*** Given records ***

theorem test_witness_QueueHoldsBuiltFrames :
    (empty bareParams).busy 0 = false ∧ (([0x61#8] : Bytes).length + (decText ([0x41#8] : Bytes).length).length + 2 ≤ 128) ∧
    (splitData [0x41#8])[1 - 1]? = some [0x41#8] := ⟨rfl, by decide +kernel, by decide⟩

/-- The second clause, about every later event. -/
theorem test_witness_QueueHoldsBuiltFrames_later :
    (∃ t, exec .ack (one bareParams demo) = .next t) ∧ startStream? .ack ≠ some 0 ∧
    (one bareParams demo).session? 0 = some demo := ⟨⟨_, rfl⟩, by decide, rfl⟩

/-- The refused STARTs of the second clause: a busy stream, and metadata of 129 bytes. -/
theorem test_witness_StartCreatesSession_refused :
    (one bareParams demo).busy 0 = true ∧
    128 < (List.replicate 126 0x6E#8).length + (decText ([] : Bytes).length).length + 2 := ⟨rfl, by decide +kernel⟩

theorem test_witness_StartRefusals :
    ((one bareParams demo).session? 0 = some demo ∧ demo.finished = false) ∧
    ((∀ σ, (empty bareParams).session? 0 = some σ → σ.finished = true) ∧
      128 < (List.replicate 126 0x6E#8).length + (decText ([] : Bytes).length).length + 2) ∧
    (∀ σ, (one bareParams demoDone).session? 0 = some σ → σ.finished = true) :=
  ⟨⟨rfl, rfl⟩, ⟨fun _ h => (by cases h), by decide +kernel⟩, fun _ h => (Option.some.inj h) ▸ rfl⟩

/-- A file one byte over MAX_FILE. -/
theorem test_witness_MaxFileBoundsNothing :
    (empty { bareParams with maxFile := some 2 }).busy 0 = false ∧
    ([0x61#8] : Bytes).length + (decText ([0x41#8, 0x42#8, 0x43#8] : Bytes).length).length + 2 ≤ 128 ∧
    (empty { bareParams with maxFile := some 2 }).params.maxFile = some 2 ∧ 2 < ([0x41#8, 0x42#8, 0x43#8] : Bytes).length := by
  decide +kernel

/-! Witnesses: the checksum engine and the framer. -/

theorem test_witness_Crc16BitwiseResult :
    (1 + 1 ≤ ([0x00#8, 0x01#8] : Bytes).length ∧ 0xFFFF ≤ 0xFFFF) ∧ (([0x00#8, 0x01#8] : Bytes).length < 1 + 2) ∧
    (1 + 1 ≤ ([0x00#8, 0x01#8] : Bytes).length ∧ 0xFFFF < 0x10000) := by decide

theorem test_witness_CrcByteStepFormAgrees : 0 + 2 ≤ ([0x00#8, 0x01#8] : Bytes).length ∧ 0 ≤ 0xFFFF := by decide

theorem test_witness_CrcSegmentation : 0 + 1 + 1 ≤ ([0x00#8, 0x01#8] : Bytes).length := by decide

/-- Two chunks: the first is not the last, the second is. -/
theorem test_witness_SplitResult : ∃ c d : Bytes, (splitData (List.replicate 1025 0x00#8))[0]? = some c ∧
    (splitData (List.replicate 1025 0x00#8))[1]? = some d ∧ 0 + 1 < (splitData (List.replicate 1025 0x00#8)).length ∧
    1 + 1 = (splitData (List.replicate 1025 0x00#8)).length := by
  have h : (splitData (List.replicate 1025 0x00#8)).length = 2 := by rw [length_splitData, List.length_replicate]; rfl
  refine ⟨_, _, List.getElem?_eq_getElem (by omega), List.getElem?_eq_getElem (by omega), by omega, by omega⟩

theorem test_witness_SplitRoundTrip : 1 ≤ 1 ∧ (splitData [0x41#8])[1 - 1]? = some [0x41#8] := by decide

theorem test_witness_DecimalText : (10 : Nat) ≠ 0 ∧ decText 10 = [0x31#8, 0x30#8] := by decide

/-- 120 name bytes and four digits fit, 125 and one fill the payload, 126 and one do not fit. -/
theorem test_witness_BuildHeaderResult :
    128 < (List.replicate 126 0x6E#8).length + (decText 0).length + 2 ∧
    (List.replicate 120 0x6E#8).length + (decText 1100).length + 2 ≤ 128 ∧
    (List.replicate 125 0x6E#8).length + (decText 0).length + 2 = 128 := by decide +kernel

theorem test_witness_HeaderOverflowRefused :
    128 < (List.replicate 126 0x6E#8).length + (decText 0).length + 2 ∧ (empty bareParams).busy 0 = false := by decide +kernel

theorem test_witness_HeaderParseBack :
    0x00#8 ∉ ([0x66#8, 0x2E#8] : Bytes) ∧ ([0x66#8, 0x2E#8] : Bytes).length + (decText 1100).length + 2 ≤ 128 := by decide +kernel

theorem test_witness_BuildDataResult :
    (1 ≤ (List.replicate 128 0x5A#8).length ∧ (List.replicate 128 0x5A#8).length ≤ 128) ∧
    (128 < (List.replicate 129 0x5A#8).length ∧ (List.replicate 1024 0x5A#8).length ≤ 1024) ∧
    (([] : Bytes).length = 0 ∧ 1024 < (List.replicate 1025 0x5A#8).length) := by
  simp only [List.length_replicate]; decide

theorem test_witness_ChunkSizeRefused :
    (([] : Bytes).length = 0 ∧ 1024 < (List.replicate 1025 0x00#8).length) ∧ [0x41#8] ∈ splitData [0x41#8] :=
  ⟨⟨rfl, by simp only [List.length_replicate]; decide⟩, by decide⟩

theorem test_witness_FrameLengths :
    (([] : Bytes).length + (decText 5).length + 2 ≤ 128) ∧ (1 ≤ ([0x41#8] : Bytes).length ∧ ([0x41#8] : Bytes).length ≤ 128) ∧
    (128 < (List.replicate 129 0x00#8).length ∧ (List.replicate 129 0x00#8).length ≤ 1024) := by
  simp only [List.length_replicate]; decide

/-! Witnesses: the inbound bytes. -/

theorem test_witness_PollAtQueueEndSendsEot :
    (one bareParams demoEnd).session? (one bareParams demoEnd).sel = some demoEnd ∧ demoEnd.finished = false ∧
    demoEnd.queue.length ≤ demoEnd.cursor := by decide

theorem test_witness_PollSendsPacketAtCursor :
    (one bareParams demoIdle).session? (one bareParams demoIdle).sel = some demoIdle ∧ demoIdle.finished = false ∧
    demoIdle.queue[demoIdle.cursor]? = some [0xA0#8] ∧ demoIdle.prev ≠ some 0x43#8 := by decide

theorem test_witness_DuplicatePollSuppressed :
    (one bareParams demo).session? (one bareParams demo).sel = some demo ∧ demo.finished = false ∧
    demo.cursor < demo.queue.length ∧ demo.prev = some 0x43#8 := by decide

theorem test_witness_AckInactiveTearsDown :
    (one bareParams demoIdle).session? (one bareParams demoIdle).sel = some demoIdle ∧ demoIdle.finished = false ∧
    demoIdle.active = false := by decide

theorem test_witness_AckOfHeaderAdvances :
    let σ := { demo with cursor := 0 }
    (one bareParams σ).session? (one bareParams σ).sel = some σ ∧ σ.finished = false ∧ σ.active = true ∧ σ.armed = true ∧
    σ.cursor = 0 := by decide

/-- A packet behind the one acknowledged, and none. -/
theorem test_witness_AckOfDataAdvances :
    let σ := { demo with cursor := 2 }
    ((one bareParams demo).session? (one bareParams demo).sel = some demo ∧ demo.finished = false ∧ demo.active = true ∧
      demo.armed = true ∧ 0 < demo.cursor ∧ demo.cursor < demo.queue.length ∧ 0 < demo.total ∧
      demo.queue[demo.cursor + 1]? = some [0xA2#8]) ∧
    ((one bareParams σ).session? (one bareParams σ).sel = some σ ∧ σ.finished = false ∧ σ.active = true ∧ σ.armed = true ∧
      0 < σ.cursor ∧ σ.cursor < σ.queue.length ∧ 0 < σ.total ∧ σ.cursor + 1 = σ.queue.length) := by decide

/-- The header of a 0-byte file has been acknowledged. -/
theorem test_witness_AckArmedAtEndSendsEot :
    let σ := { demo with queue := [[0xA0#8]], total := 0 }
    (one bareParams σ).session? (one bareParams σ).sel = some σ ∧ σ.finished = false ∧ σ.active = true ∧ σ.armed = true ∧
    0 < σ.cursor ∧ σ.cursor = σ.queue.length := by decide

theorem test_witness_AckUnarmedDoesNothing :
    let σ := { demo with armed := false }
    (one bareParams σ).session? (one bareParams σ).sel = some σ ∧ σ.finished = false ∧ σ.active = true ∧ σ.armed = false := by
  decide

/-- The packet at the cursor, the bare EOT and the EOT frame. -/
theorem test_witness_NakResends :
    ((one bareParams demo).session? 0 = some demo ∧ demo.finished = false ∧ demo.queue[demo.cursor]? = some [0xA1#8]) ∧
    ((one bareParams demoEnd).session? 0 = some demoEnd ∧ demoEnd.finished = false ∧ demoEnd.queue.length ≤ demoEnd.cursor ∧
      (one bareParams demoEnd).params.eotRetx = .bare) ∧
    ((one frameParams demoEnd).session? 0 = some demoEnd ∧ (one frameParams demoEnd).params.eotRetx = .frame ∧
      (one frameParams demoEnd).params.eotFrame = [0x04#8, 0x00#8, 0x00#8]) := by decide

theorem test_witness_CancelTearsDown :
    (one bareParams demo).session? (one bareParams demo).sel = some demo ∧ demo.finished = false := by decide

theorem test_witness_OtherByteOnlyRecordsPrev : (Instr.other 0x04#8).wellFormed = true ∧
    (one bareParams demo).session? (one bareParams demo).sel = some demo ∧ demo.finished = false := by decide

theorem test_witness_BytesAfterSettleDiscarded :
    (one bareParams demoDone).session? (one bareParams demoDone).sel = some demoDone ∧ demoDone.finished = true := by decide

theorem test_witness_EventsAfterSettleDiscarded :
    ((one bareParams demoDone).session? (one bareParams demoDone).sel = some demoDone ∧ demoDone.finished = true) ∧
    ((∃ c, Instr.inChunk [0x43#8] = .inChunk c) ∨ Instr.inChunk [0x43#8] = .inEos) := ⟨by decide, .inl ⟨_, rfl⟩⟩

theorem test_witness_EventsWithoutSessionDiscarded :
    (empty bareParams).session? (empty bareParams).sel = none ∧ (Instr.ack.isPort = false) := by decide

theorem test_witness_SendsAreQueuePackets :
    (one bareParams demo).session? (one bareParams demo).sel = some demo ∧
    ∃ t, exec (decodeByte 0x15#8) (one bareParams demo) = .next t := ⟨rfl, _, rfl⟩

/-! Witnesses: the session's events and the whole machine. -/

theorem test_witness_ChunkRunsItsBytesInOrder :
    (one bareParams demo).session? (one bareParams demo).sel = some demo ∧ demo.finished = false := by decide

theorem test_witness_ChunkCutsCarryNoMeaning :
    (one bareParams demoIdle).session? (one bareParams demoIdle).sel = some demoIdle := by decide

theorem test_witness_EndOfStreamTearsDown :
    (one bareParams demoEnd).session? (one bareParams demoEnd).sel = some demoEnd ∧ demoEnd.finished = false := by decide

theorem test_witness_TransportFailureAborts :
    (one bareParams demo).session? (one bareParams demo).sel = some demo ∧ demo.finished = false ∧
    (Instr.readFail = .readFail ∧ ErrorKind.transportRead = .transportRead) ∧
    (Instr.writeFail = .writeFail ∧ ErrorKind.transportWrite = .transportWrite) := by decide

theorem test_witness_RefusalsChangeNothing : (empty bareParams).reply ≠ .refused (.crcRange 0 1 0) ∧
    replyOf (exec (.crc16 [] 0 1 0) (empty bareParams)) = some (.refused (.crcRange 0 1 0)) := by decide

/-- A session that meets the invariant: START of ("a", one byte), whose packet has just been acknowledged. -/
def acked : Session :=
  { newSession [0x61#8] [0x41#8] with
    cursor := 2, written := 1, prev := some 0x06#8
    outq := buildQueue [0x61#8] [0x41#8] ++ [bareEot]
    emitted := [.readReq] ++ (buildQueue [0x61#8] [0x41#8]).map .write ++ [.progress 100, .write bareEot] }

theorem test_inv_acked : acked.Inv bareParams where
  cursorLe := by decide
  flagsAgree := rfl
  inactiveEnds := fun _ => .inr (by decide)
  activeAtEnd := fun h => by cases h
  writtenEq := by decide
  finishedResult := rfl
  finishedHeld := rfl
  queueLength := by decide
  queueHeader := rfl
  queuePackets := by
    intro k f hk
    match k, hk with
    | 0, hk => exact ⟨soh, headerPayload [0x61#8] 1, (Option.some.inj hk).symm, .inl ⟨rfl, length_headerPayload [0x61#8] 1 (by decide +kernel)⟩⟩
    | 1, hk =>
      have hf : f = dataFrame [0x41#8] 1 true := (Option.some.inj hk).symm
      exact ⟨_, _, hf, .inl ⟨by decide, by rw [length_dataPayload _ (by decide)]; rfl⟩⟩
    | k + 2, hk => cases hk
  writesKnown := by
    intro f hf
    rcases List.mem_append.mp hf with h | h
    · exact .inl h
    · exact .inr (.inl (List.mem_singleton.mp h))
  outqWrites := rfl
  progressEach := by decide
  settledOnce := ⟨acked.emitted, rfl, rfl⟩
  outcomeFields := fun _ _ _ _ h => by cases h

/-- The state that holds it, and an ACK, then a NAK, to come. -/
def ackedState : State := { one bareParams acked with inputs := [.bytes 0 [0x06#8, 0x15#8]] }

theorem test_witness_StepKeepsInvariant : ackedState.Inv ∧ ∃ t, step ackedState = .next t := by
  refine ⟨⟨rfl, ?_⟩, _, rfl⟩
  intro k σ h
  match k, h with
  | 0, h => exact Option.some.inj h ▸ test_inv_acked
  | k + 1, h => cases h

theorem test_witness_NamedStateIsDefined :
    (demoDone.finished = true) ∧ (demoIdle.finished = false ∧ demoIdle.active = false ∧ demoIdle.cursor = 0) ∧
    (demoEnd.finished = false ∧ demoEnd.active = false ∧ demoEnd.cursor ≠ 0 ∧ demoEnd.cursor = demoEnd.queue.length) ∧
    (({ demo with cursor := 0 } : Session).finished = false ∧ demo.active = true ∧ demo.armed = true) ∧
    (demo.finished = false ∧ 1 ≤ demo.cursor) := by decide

*** End of Given records ***
*** Given records ***

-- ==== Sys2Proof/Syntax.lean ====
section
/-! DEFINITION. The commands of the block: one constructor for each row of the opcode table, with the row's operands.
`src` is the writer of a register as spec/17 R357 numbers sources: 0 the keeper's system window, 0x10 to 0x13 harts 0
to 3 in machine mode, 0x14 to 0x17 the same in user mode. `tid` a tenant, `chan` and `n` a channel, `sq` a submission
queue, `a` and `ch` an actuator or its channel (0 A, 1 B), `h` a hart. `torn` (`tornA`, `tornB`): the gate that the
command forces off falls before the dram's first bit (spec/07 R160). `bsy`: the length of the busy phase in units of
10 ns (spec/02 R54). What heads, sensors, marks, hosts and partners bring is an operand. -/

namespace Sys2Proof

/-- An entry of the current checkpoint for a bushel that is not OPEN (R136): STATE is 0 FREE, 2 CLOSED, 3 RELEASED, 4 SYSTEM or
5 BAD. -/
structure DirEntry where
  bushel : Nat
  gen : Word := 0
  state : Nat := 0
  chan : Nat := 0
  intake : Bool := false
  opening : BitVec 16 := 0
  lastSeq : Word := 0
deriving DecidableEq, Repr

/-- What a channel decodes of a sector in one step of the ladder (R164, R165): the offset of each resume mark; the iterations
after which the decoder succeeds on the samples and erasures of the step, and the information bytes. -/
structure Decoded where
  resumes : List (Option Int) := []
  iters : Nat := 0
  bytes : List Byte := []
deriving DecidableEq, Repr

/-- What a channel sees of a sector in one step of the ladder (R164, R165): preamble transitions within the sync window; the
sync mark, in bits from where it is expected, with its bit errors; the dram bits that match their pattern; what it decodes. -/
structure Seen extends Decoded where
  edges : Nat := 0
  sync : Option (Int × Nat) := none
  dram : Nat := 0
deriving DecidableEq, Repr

*** End of Given records ***

Task statement
Filter the entries above and keep only the lines with the word "emitted".

Solution for this task
    emitted := [.readReq] ++ (buildQueue [0x61#8] [0x41#8]).map .write ++ [.progress 100, .write bareEot] }
  settledOnce := ⟨acked.emitted, rfl, rfl⟩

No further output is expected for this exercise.